▸ **Material for this exercise**:
/-- The tensor rows that a window operation starts fetching and that lie in the tensor (R110, R111). -/
def fetchRanges (t p l n : Nat) (first : Int) (count : Nat) : List JobRange :=
  (List.range (Nat.min count 1024)).filterMap fun i =>
    let x := first + (i : Nat)
    if x < 0 ∨ (n : Int) ≤ x ∨ (2 ^ 32 : Int) ≤ x then none else some ((t + x.toNat * p) % 2 ^ 64, l, false)

/-- The first row and the row count that WADV fetches (R111). -/
def wadvRows (w : Window) (k : Nat) : Int × Nat := (w.h + (w.q.toNat : Int), k)

/-- The ranges of a copy operation that are known at issue (R138, R244, R246). -/
def jobRanges (s : State) (i : Instr) : List JobRange :=
  let r (a : SReg) : Nat := (s.rs a).toNat
  let b (a : SReg) (n : Nat) : Nat := (s.rs (Fin.ofNat 64 (a.val + n))).toNat
  match i with
  | .cpy _ _ d x l | .rput _ d x l | .rget _ _ d x l => [(r d, r l, true), (r x, r l, false)]
  | .cpy2d _ _ a =>
    let h := hull (b a 0) (b a 1) (b a 4) (b a 5)
    let k := hull (b a 2) (b a 3) (b a 4) (b a 5)
    [(h.1, h.2, true), (k.1, k.2, false)]
  | .gather _ _ a | .scatter _ a =>
    let wr : Bool := match i with | .gather .. => true | _ => false
    if b a 5 = 0 ∨ b a 3 = 0 then []
    else
      let e0 := b a 4 / b a 3
      let e1 := (b a 4 + b a 5 - 1) / b a 3
      [(b a 0, b a 5, wr), (b a 1 + 4 * e0, 4 * (e1 - e0 + 1), false)]
  | .osfill _ _ x l | .mcast _ _ x l => (List.range 64).map fun n => (rowBase (r x) (r l) n, 256, false)
  | .wswrite _ _ x l => [(r x, r l, false)]
  | .wopen _ _ a => (b a 4, b a 5 * b a 2, true) :: fetchRanges (b a 0) (b a 1) (b a 2) (b a 3)
      (s.rs (Fin.ofNat 64 (a.val + 6))).toInt (b a 5)
  | .wadv _ k a =>
    let w := s.me.windows[k.val]
    let f := wadvRows w (r a)
    fetchRanges w.t.toNat w.p.toNat w.l.toNat w.n.toNat f.1 f.2
  | .rsig _ _ _ a _ => [(r a, 8, true)]
  | .cflush _ a l | .cinv _ a l => [(r a, r l, false)]
  | .groll _ _ x _ => [(b x 0, b x 1, true)]
  | _ => []

/-! ## Step 3: privilege (R58, R286) -/

/-- Registers of R58 that no context may write. -/
def sysFixed (n : Nat) : Bool := [0x000, 0x001, 0x002, 0x011, 0x012, 0x013, 0x014].contains n
/-- The numbers of R58. -/
def sysKnown (n : Nat) : Bool :=
  [0x000, 0x001, 0x002, 0x008, 0x009, 0x00A, 0x010, 0x011, 0x012, 0x013, 0x014, 0x018, 0x019, 0x01A, 0x020, 0x021,
   0x022, 0x023, 0x024].contains n

/-- The privilege code of an operation. -/
def privCode (s : State) (i : Instr) : Option Nat :=
  match i with
  | .wrsys _ n =>
    if !sysKnown n.toNat then none
    else if sysFixed n.toNat || (!s.service && n.toNat ≠ 0x010) then some 1 else none
  | .halt => if s.service then none else some 2
  | .snap .. | .gdrop .. | .groll .. | .ckpt .. => match s.myInst with | some n => if n.gen then none else some 3 | none => none
  | _ => none

/-! ## Step 4: grants (R53, R262, R275) -/

/-- Registers that a vector of `d` elements occupies. -/
def vecRegs (d : Nat) : Nat := ceilDiv d 128
/-- The length of the register block of a fast-weight operation through binding `b` (R275). -/
def fwBlock (b : Binding) (i : Instr) : Nat :=
  let q := vecRegs (2 ^ b.ldk)
  let v := vecRegs (2 ^ b.ldv)
  if b.st ≠ .bound then 1
  else
    match i with
    | .fwread .. => q
    | .fwwrite .. => q + v + 1
    | .fwstep .. => 2 * q + v + 1
    | _ => 1

/-- One past the highest vector register that an operation names. -/
def vTop (s : State) (i : Instr) : Nat :=
  let m (xs : List VReg) : Nat := xs.foldl (fun n r => Nat.max n (r.val + 1)) 0
  match i with
  | .vadd _ d a b _ | .vsub _ d a b _ | .vmul _ d a b _ | .vmin _ _ d a b _ | .vmax _ _ d a b _ | .vaddsat _ _ d a b _
  | .vsubsat _ _ d a b _ | .vmulh _ _ d a b _ | .vdiv _ d a b _ | .vand _ d a b _ | .vor _ d a b _ | .vxor _ d a b _
  | .vsel _ d a b _ _ | .vshuf _ _ d a b _ | .vdot _ _ d a b _ => m [d, a, b]
  | .vfma _ d a b c _ | .vfms _ d a b c _ | .vfnma _ d a b c _ | .vqnt _ _ _ d a b c _ | .vdqnt _ _ _ d a b c _
  | .vperm _ d a b c _ => m [d, a, b, c]
  | .vabs _ d a _ | .vneg _ d a _ | .vrcp _ d a _ | .vrsq _ d a _ | .vexp2 _ d a _ | .vlog2 _ d a _ | .vtanh _ d a _
  | .vsigm _ d a _ | .vsqrt _ d a _ | .vnot _ d a _ | .vmov _ d a _ | .vcvt _ _ _ _ _ _ d a _ | .vrot _ d a _ _
  | .vrsum _ _ d a _ | .vrmax _ _ d a _ | .vrmin _ _ d a _ | .vargmax _ _ d a _ | .vscan _ d a _ => m [d, a]
  | .vshl _ d a y _ | .vshr _ d a y _ | .vsar _ d a y _ => m (match y with | .reg b => [d, a, b] | .imm _ => [d, a])
  | .vcmp _ _ _ _ a b _ => m [a, b]
  | .vextr _ _ _ a _ => m [a]
  | .vbcast _ d _ _ | .vinsr _ d _ _ | .viota _ d _ _ | .vfromacc _ d _ _ _ => m [d]
  | .vtoacc _ _ a _ _ => m [a]
  | .vtopk _ _ _ d c a _ => m [d, c, a]
  | .vld _ d _ _ | .vldfe _ _ d _ _ | .vldw _ d _ _ _ | .vlds _ d _ _ _ => m [d]
  | .vldx _ d b _ _ => m [d, b]
  | .vst _ a _ _ | .vstfe _ _ a _ _ | .vsts _ a _ _ _ => m [a]
  | .fwread fb _ _ x | .fwfade fb x | .fwwrite _ fb x | .fwstep _ _ fb _ _ x => x.val + fwBlock s.me.fb[fb.val] i
  | _ => 0

/-- One past the highest accumulator tile that an operation names. -/
def accTop (i : Instr) : Nat :=
  match i with
  | .vfromacc _ _ a _ _ => a.val + 1
  | .vtoacc _ d _ _ _ => d.val + 1
  | .mwait m => ((List.range 8).filter fun n => tst m n).foldl (fun n k => Nat.max n (k + 1)) 0
  | .fwread _ d _ _ => d.val + 1
  | .fwstep _ _ _ d _ _ => d.val + 1
  | .fwchunk _ _ _ d _ _ _ _ noread => if noread then 0 else d.val + 1
  | _ =>
    let t := matTiles i
    (t.1.toList ++ t.2).foldl (fun n a => Nat.max n (a.val + 1)) 0

/-- Whether an operation names a register beyond the context's grant. -/
def grantBad (s : State) (i : Instr) : Bool := s.me.vGrant < vTop s i || s.me.aGrant < accTop i

/-! ## Step 5: illegal operations -/

/-- The lowest of several codes, each with its condition. -/
def lowest (cs : List (Bool × Nat)) : Option Nat :=
  cs.foldl (fun o c => if c.1 then some (match o with | some n => Nat.min n c.2 | none => c.2) else o) none

/-- Instructions that R287 forbids in a staged task. -/
def notStaged (i : Instr) : Bool :=
  match i with
  | .watch .. | .unwatch .. | .snap .. | .gdrop .. | .groll .. | .ckpt .. | .hnew .. | .hfree .. | .hfork .. | .havg ..
  | .hsnap .. | .hroll .. | .hmig .. | .hpin .. | .hunpin .. | .pgready .. | .phase _ => true
  | _ => false
/-- Instructions that R238 forbids in a staged task wherever they act. -/
def syncOp (i : Instr) : Bool :=
  match i with
  | .aadd .. | .amin .. | .amax .. | .aminn .. | .amaxn .. | .aand .. | .aor .. | .axor .. | .axchg .. | .acas ..
  | .afadd .. | .red .. | .fence _ | .arrive .. | .waitb .. | .waitbTry .. | .binit .. | .rsig .. => true
  | _ => false
/-- Qualified accesses, which R238 forbids in a staged task outside its own grant. -/
def qualOp (i : Instr) : Bool :=
  match i with
  | .ldfe .. | .stfe .. | .vldfe .. | .vstfe .. => true
  | _ => false
/-- Instructions that the service context may not issue (R286). -/
def notService (i : Instr) : Bool :=
  match i with
  | .spawn .. | .tabort _ | .tstat .. | .watch .. | .phase _ => true
  | _ => false

/-- Whether the context that acts holds an operand slot. -/
def holdsSlot (s : State) (n : Nat) : Bool := match s.myCore.slots[n]? with | some o => o.holder = some s.ctx | none => false
/-- Whether a fill is still filling an operand slot of the context. -/
def slotFilling (s : State) (n : Nat) : Bool := match s.myCore.slots[n]? with | some o => o.fill.isSome | none => false

/-- The code of one access before translation, with LDG's own (R225, R298). -/
def wantCode (s : State) (w : Want) (gen : Bool) (staged : Bool) : Option Nat :=
  let c0 := addrCode s w.va w.len w.mis w.fe
  let cs : List (Bool × Nat) := [(w.ldg && gen, 0x49), (w.ldg && inAperture w.va, 0x4A),
    (staged && !inGrant s w.va w.len, 0x4D)]
  match c0, lowest cs with
  | some a, some b => some (Nat.min a b)
  | some a, none => some a
  | none, o => o

/-- Whether a generation's versions can be read: it is live and not dropped (R225, R355). -/
def Gen.readable (k : Gen) : Bool :=
  !k.dropped && (match k.st with | .live | .draining | .checkpointed | .failed => true | _ => false)
/-- Whether a register names a readable generation. -/
def genLive (s : State) (x : W64) : Bool := x.toNat < 64 && (s.genAt x.toNat).readable

/-- The code of the first access that fails, in ascending address: WATCH's descriptor counts as four loads, each with its own lowest
code (R100, R293; DEDUCED, assumption log 96). -/
def wantsCode (s : State) (i : Instr) : Option Nat :=
  let gen : Bool := match i with | .ldg _ _ _ _ b _ _ => !genLive s (s.rs b) | _ => false
  (wants s i).findSome? fun w => wantCode s w gen (s.staged && qualOp i)

/-- VLDW's own checks, in its own order (R231). -/
def vldwCode (s : State) (k : Fin 4) (m : VMem) : Option Nat :=
  let w := s.me.windows[k.val]
  let x : Int := ((s.rs m.base).toNat : Int)
  if !w.isOpen then some 0x4C
  else if m.disp.slt 0 || w.l.toNat < m.disp.toNat * 16 + 512 then some 0x4B
  else if x < w.h ∨ w.h + (w.q.toNat : Int) ≤ x then some 0x4C
  else none

/-- Rows and columns of the operands of a matrix instruction (R254). -/
def operandShape (i : Instr) : Option ((Nat × Nat) × (Nat × Nat)) :=
  match i with
  | .mmaBf16 .. | .mmaF16 .. | .mmawI4 .. | .mmawE2m1 .. => some ((64, 128), (128, 64))
  | .mmaF32 .. => some ((64, 64), (64, 64))
  | .mmaF64 .. => some ((32, 64), (64, 32))
  | .mmaI8 .. | .mgrpI4i8 .. | .mgrpI8 .. => some ((64, 256), (256, 64))
  | _ => none

/-- The parameter registers of a matrix instruction. -/
def matPars (i : Instr) : Option (MpReg × MpReg) :=
  match i with
  | .mmaBf16 _ a b _ | .mmaF16 _ a b _ | .mmaF32 _ a b _ | .mmaF64 _ a b _ | .mmaI8 _ a b _ | .mmawI4 _ a b _
  | .mmawE2m1 _ a b _ | .mgrpI4i8 _ a b _ _ | .mgrpI8 _ a b _ _ | .mscac _ _ a b _ => some (a, b)
  | _ => none
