-- ==== Sys2Proof/Machine/Requests.lean ====
section
/-! DEFINITION. What the units outside the core answer (R282-R311, R314): the grove task unit, the watch table, the
generation controller, the handle directory, the task unit's pager answers and sapwood. -/

namespace Sys2Proof.Machine
open Sys2Proof

/-! ## Statuses (R283) -/

/-- A status of R283. -/
inductive Status | ok | full | refused | none | denied | busy | exhausted | limit | pinned | deferred | noroom
  deriving DecidableEq, Repr
/-- The value of a status. -/
def Status.num : Status → Nat
  | .ok => 0 | .full => 1 | .refused => 2 | .none => 3 | .denied => 4 | .busy => 5 | .exhausted => 6 | .limit => 7
  | .pinned => 8 | .deferred => 9 | .noroom => 10
/-- A status as an answer. -/
def Status.word (x : Status) : W64 := BitVec.ofNat 64 x.num

/-- The register a request answers into. -/
def reqDest (i : Instr) : SReg :=
  match i with
  | .spawn d _ _ | .spawnk d _ _ _ | .tstat d _ _ | .watch d _ _ _ | .unwatch d _ _ | .wstat d _ _ | .snap d _
  | .gdrop d _ _ | .groll d _ _ _ | .ckpt d _ _ _ | .gstat d _ _ | .hnew d _ _ | .hfree d _ _ | .hfork d _ _
  | .havg d _ _ _ _ | .hsnap d _ _ | .hroll d _ _ _ | .hmig d _ _ _ | .hpin d _ _ | .hunpin d _ _ | .hstat d _ _
  | .pgready d _ _ _ | .svc d _ _ _ => d
  | _ => 0

/-- The partition of the context that acts: its grove's (R450). -/
def State.part (s : State) : BitVec 4 := s.myGrove.part
/-- The partition an instance was launched from (R394). -/
def instPart (s : State) (n : Nat) : BitVec 4 :=
  match s.inst? n with | some i => qPart i.desc | none => 0

/-! ## Tasks (R288-R291) -/

/-- A task creation's answer. -/
def spawnWord (id : Nat) (x : Status) : W64 := BitVec.ofNat 64 (id * 2 ^ 32 + x.num)

/-- A staged creator's record deferred to its commit (R289). -/
def deferRecord (s : State) (target : Option Nat) (r : Rec) : State :=
  match s.me.task.bind fun k => (s.task? k).map fun t => (k, t) with
  | some (k, t) => s.setTask k { t with deferred := t.deferred ++ [(target, r)] }
  | none => s

/-- SPAWN's answer (R288, R289, R465). -/
def spawnAnswer (s : State) (blk : List W64) : State × W64 :=
  match s.me.inst, s.myInst with
  | some n, some i =>
    let r := recOf blk
    if i.ended then (s, spawnWord 0 .none)
    else if recRefused i.img r then (s, spawnWord 0 .refused)
    else if s.staged then (deferRecord s none r, spawnWord 0 .deferred)
    else
      let o := mkOffer (spawnRank s.core s.ctx) i n r (setIndex i s.g) s.depth s.me.lts.toNat
      if offerRoom s o then
        let (s, id) := acceptOffer s o
        (s, spawnWord id .ok)
      else (s, spawnWord 0 .full)
  | _, _ => (s, spawnWord 0 .none)

/-- SPAWNK's answer (R288, R289, R451, R465). -/
def spawnkAnswer (s : State) (blk : List W64) (y : W64) : State × W64 :=
  let n := y.toNat
  match s.live? n with
  | none => (s, spawnWord 0 .none)
  | some i =>
    let r := recOf blk
    if 2 ^ 20 ≤ n ∨ i.ended then (s, spawnWord 0 .none)
    else if instPart s n ≠ s.part then (s, spawnWord 0 .denied)
    else if recRefused i.img r then (s, spawnWord 0 .refused)
    else if s.staged then (deferRecord s (some n) r, spawnWord 0 .deferred)
    else
      let o := mkOffer (spawnRank s.core s.ctx) i n r 0 0 s.me.lts.toNat
      if offerRoom s o then
        let (s, id) := acceptOffer s o
        (s, spawnWord id .ok)
      else (s, spawnWord 0 .full)

/-- The state number of a task (R291). -/
def TaskSt.num : TaskSt → Nat
  | .pending => 1 | .ready => 2 | .running => 3 | .parked => 4 | .preempted => 5 | .committing => 6 | .failed => 7

/-- TSTAT's answer. -/
def tstatAnswer (s : State) (x : W64) : W64 :=
  match s.me.inst, s.myInst with
  | some n, some i =>
    match i.img.groves[(bits x 25 7).toNat]? with
    | none => 0
    | some g =>
      match s.task? (taskKey g (bits x 16 9).toNat) with
      | some t =>
        if t.inst = n ∧ t.seq % 2 ^ 16 = (bits x 0 16).toNat then BitVec.ofNat 64 t.st.num else 0
      | none => 0
  | _, _ => 0

/-! ## Watches (R292-R295) -/

/-- Whether the descriptor word at an offset breaks its rows (R292). -/
def watchWordBad (d : BitVec 512) (off : Nat) : Bool :=
  match off with
  | 0x08 =>
    bits d 112 16 ≠ 0 || bits d 102 2 ≠ 0 || bits d 96 2 ≠ 0 || bits d 76 4 ≠ 0 || bits d 70 2 ≠ 0 ||
      wDepth d = 0 || 1 < wCoal d || wGran d < 4 || 12 < wGran d || wLen d < Nat.max 6 (wGran d) || 40 < wLen d
  | 0x10 => bits d 160 32 ≠ 0 || wRate d = 0
  | 0x20 | 0x28 | 0x30 | 0x38 =>
    let w := 8 * off
    bits d (w + 12) 20 ≠ 0 || 32 < (bits d (w + 6) 6).toNat
  | _ => false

▸ **Task instructions**: Go through the records and copy each line with "past" in it.

▸ **Your solution**:
/-- One past the highest vector register that an operation names. -/
/-- One past the highest accumulator tile that an operation names. -/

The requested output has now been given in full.